◆ Source records:
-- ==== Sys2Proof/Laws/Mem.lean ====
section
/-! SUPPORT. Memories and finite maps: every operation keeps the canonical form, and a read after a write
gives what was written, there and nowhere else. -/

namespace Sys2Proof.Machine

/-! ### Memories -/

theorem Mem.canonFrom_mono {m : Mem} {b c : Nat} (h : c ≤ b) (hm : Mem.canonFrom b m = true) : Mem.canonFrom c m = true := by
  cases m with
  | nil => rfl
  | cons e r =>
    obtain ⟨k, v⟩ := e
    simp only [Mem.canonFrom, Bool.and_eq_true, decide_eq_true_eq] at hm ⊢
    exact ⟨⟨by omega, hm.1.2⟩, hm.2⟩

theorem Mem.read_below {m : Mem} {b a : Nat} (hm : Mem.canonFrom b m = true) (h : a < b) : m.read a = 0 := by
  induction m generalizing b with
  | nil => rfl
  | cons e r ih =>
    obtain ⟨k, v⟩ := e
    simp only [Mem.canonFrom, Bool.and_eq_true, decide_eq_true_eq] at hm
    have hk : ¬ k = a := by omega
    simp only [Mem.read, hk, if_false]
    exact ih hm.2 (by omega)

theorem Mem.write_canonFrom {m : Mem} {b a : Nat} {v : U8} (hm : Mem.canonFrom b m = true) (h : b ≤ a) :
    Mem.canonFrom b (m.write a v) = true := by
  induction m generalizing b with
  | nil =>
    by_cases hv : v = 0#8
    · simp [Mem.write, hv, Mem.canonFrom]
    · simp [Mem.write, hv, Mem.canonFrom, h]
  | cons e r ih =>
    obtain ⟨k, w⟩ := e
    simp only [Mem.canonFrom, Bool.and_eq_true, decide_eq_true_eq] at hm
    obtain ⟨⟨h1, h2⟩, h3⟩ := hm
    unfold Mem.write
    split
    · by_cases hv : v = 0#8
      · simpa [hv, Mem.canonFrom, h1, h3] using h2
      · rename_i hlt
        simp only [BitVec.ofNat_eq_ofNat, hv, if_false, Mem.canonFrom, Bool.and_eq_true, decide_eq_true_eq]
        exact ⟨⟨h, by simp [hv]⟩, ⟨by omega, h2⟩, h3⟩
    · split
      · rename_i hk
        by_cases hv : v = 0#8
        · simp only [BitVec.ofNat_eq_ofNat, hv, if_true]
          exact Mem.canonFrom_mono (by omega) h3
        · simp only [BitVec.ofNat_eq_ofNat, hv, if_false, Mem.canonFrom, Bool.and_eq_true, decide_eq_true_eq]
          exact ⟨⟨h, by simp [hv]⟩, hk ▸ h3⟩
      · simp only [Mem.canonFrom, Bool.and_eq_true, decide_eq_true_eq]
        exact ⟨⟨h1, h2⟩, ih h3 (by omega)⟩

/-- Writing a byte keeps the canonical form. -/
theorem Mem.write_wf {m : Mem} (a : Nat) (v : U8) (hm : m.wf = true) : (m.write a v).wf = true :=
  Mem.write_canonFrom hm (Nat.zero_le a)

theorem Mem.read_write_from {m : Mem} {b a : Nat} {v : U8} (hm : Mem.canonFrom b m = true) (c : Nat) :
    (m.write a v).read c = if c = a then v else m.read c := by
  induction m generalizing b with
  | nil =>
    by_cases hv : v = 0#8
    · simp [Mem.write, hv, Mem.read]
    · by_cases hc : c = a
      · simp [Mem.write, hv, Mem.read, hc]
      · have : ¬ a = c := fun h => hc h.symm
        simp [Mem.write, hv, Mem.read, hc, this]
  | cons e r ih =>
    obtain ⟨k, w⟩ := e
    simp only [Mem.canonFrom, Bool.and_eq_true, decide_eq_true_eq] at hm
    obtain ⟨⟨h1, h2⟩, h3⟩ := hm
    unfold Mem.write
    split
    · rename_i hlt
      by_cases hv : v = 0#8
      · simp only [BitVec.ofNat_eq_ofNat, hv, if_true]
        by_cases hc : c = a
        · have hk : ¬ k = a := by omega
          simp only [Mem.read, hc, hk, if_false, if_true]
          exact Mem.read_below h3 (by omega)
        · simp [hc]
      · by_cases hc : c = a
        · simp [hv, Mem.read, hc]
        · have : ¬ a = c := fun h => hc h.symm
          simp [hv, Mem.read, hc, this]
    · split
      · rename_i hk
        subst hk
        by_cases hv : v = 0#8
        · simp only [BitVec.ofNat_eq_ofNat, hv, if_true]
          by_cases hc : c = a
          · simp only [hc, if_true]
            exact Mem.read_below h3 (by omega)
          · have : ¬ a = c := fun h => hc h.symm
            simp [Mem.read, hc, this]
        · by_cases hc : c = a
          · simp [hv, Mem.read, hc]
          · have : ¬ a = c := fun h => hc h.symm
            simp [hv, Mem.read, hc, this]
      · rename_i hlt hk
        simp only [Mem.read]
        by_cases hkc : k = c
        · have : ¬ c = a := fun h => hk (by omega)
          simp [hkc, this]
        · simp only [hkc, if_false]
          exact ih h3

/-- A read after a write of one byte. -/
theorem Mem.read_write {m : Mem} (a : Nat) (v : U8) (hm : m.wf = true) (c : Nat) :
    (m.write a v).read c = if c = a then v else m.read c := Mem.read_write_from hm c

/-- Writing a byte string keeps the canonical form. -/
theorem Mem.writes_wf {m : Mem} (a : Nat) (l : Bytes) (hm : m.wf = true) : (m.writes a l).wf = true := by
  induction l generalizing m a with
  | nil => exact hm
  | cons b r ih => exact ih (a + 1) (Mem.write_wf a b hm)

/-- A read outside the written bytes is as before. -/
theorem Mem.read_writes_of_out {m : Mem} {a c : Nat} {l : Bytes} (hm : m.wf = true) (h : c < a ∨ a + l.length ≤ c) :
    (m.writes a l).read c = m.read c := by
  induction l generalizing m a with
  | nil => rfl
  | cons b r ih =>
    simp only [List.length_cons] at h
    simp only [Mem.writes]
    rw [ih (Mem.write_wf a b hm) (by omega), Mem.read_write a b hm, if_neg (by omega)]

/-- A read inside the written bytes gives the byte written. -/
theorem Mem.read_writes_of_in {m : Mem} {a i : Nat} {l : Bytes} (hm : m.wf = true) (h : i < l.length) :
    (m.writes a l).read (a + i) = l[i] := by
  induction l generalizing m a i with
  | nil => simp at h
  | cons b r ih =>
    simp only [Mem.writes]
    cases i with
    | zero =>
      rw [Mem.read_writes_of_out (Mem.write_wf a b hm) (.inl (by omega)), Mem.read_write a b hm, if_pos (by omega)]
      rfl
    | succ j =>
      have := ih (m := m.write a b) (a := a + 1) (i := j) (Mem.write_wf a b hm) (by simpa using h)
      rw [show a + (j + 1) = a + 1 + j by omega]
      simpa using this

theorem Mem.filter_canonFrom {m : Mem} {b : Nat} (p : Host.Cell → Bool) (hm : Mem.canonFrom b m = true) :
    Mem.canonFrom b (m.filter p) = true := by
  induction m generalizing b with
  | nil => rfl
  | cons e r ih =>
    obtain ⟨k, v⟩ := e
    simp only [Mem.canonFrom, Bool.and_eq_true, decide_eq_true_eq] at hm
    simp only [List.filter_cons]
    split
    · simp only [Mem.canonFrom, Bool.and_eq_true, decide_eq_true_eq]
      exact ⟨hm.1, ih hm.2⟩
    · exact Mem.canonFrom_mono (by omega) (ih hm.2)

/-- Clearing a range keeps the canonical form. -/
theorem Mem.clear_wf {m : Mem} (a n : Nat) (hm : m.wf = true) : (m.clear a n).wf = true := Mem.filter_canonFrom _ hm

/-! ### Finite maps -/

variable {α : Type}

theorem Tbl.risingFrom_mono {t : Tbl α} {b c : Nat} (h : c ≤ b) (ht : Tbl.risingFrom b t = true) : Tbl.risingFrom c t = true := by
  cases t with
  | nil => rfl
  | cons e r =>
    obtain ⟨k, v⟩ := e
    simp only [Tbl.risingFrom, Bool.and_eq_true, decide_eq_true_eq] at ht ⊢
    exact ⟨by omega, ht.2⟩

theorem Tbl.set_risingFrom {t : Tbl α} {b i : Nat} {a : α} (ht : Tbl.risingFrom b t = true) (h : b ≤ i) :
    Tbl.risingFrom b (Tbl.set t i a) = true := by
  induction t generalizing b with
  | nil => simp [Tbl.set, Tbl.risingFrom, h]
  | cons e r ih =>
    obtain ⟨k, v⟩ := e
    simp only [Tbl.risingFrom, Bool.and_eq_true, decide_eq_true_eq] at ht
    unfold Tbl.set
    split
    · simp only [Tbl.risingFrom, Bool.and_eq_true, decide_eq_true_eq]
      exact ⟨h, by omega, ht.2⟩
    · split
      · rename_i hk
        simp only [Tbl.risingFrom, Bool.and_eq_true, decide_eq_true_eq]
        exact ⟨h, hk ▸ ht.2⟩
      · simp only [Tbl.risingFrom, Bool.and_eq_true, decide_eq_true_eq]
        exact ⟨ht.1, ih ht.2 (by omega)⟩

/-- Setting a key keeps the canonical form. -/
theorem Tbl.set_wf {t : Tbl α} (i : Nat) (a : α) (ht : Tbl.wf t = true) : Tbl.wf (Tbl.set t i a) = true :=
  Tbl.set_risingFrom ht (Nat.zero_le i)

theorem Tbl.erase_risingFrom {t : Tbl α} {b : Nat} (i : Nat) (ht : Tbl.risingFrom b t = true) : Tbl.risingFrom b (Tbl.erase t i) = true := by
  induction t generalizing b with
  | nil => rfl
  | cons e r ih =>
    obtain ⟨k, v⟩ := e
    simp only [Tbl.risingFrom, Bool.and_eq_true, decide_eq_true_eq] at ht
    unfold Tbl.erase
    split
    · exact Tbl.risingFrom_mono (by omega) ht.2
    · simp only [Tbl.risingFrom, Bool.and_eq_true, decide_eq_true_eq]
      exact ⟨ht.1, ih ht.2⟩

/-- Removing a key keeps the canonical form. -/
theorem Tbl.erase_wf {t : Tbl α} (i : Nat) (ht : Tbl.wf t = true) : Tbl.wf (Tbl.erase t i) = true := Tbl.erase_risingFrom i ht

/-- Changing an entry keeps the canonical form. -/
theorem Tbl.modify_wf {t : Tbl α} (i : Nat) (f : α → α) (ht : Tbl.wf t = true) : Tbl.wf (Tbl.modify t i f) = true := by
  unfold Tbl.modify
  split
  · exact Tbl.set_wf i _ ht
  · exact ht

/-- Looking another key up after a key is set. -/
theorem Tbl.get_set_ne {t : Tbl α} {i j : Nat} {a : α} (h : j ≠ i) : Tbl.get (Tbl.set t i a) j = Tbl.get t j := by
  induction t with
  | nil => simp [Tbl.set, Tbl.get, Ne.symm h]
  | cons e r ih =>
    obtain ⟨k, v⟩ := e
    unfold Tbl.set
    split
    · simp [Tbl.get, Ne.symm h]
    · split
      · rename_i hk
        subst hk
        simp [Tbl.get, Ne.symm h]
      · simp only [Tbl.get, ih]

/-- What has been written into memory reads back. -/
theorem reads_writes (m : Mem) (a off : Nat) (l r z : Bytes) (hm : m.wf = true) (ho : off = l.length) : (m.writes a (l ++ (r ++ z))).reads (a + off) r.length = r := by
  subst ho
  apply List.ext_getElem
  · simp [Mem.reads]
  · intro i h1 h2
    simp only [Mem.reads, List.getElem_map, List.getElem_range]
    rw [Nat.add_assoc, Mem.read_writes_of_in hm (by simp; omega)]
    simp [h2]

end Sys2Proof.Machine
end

◆ Exercise prompt: Nothing outside this range should appear: the lines from the start of the listing through the line with "cases m with", each reproduced exactly, both ends included.

◆ Your response:
-- ==== Sys2Proof/Laws/Mem.lean ====
section
/-! SUPPORT. Memories and finite maps: every operation keeps the canonical form, and a read after a write
gives what was written, there and nowhere else. -/

namespace Sys2Proof.Machine

/-! ### Memories -/

theorem Mem.canonFrom_mono {m : Mem} {b c : Nat} (h : c ≤ b) (hm : Mem.canonFrom b m = true) : Mem.canonFrom c m = true := by
  cases m with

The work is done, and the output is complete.